Exercise aim —
Search the records for lines with the word "filter" and copy each match.

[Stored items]
--
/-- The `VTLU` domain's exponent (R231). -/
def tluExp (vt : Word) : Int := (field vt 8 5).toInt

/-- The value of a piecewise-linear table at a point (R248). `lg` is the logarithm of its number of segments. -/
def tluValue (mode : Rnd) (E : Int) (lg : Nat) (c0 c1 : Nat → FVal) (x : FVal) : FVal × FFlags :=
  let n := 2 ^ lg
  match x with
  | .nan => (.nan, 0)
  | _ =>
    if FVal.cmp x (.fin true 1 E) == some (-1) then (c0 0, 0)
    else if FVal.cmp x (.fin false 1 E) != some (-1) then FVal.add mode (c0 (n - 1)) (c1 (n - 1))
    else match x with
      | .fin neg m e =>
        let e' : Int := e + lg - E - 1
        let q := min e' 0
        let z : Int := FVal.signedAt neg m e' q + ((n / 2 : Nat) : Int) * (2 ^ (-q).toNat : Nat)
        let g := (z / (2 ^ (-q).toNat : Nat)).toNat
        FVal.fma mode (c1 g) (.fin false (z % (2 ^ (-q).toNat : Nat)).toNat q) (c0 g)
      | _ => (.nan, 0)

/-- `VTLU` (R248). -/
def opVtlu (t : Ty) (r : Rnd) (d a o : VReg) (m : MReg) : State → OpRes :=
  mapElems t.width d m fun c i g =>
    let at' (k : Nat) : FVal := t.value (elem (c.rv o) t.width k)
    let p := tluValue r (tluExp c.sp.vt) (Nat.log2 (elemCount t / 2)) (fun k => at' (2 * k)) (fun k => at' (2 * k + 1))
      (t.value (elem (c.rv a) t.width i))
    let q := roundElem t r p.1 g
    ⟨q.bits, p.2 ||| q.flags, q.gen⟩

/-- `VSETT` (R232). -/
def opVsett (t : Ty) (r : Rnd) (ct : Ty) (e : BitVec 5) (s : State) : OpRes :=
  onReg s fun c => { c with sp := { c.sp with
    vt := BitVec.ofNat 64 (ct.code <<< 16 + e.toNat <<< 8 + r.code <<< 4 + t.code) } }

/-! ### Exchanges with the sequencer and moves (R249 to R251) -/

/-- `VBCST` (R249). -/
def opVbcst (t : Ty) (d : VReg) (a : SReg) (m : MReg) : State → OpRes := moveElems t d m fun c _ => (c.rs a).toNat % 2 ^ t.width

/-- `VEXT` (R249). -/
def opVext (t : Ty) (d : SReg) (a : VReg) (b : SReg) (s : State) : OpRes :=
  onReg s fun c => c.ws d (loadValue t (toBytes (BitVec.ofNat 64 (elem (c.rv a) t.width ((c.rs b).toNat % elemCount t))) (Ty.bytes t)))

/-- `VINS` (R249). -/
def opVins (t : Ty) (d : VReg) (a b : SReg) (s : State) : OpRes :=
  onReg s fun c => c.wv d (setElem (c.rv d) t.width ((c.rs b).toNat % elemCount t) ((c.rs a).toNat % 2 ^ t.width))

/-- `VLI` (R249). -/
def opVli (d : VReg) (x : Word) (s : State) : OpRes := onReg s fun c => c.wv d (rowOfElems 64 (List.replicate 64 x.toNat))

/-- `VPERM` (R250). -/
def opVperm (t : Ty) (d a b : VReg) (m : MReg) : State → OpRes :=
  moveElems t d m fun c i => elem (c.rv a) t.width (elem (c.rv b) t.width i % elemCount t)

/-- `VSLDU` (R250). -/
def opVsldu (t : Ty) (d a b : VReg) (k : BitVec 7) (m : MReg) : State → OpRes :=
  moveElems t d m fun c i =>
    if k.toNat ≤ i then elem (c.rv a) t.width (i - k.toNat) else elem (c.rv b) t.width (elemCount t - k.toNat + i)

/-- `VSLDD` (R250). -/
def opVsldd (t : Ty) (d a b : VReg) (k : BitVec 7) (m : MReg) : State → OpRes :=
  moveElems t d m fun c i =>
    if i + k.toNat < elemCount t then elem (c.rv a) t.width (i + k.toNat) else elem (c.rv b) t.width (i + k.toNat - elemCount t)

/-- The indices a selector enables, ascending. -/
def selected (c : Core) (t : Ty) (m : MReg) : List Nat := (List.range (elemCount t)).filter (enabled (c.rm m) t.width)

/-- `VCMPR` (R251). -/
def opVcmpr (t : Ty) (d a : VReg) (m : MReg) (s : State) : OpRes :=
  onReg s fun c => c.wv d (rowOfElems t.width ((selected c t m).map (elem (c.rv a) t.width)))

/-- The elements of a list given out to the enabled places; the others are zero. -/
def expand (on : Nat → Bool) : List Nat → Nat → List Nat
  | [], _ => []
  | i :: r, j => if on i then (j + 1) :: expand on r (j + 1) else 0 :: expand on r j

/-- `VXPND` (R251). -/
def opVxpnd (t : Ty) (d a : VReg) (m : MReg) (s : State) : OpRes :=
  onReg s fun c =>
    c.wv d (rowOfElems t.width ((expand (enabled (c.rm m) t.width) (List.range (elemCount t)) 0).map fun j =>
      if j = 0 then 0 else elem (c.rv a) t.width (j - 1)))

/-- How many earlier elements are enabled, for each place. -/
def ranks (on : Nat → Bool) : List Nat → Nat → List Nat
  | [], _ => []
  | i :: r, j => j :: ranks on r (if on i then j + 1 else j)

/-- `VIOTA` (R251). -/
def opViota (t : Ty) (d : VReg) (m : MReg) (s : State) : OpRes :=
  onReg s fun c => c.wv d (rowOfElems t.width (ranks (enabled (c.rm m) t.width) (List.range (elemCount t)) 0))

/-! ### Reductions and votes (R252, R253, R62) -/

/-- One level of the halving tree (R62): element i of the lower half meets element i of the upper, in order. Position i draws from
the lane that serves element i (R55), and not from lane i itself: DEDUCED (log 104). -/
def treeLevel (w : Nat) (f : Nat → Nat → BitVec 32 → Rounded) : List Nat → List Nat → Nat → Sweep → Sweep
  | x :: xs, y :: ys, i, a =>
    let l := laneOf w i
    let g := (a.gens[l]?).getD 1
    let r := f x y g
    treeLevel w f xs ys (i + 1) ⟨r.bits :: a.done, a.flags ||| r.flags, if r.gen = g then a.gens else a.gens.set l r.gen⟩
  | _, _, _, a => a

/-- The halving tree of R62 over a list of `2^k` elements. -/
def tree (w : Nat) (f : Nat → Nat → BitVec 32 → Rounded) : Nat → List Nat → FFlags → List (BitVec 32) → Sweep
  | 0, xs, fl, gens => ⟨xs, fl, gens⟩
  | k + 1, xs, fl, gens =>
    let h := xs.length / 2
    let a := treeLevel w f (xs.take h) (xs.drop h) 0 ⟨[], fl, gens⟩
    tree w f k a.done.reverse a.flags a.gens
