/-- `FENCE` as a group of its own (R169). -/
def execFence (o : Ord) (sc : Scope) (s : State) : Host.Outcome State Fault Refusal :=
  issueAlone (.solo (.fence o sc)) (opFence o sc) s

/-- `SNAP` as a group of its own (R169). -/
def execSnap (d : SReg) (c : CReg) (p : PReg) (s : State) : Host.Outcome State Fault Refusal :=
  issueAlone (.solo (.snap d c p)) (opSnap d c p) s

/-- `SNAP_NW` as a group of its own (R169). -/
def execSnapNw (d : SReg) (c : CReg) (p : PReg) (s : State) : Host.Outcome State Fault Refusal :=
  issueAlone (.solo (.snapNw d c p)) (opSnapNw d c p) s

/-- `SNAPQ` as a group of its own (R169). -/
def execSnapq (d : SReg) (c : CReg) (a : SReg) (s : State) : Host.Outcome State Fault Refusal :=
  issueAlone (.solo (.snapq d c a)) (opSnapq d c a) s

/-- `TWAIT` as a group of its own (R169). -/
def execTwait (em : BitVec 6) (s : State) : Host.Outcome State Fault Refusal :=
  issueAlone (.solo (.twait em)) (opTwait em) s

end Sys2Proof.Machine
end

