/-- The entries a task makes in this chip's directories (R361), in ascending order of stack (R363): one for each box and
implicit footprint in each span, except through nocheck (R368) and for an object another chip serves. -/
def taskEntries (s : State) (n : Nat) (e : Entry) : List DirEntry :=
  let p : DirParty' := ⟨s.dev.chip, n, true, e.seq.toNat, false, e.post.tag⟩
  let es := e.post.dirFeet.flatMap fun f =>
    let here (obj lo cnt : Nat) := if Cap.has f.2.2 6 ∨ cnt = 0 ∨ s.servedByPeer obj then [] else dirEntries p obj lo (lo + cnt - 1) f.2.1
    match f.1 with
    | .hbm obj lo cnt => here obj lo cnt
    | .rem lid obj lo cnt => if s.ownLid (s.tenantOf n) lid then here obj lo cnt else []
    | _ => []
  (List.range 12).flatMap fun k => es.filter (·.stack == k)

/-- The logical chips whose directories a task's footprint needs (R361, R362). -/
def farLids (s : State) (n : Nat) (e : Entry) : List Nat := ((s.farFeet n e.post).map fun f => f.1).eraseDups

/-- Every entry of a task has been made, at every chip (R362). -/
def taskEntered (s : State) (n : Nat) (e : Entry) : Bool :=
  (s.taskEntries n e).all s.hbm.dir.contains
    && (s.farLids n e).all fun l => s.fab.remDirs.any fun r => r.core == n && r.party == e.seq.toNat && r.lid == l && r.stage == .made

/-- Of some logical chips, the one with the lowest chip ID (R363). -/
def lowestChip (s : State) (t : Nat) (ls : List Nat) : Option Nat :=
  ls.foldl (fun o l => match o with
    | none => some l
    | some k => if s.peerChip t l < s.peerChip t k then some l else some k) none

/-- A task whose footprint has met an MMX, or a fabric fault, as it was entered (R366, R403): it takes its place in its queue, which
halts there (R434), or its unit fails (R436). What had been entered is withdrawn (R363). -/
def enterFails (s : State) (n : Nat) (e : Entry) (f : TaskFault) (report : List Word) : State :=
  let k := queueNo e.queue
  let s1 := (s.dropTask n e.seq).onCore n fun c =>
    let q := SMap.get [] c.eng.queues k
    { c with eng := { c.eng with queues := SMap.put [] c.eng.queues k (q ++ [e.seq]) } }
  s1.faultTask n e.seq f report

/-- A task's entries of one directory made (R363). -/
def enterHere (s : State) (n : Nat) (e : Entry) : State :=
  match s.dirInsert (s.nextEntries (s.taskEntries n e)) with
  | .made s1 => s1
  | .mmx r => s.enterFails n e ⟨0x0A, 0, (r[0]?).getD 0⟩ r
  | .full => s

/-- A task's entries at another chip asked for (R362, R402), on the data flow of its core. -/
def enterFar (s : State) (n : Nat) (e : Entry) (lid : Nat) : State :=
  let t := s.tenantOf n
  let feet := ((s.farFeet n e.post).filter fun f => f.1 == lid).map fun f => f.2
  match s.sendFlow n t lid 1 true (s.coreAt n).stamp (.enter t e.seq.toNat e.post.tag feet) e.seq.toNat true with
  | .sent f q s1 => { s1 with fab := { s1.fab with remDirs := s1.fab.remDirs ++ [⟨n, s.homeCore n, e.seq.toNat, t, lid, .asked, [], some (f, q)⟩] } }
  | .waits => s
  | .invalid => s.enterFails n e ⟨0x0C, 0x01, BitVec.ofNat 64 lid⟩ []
--
Answer for the task —
def selected (c : Core) (t : Ty) (m : MReg) : List Nat := (List.range (elemCount t)).filter (enabled (c.rm m) t.width)
  (List.range 12).flatMap fun k => es.filter (·.stack == k)
  let feet := ((s.farFeet n e.post).filter fun f => f.1 == lid).map fun f => f.2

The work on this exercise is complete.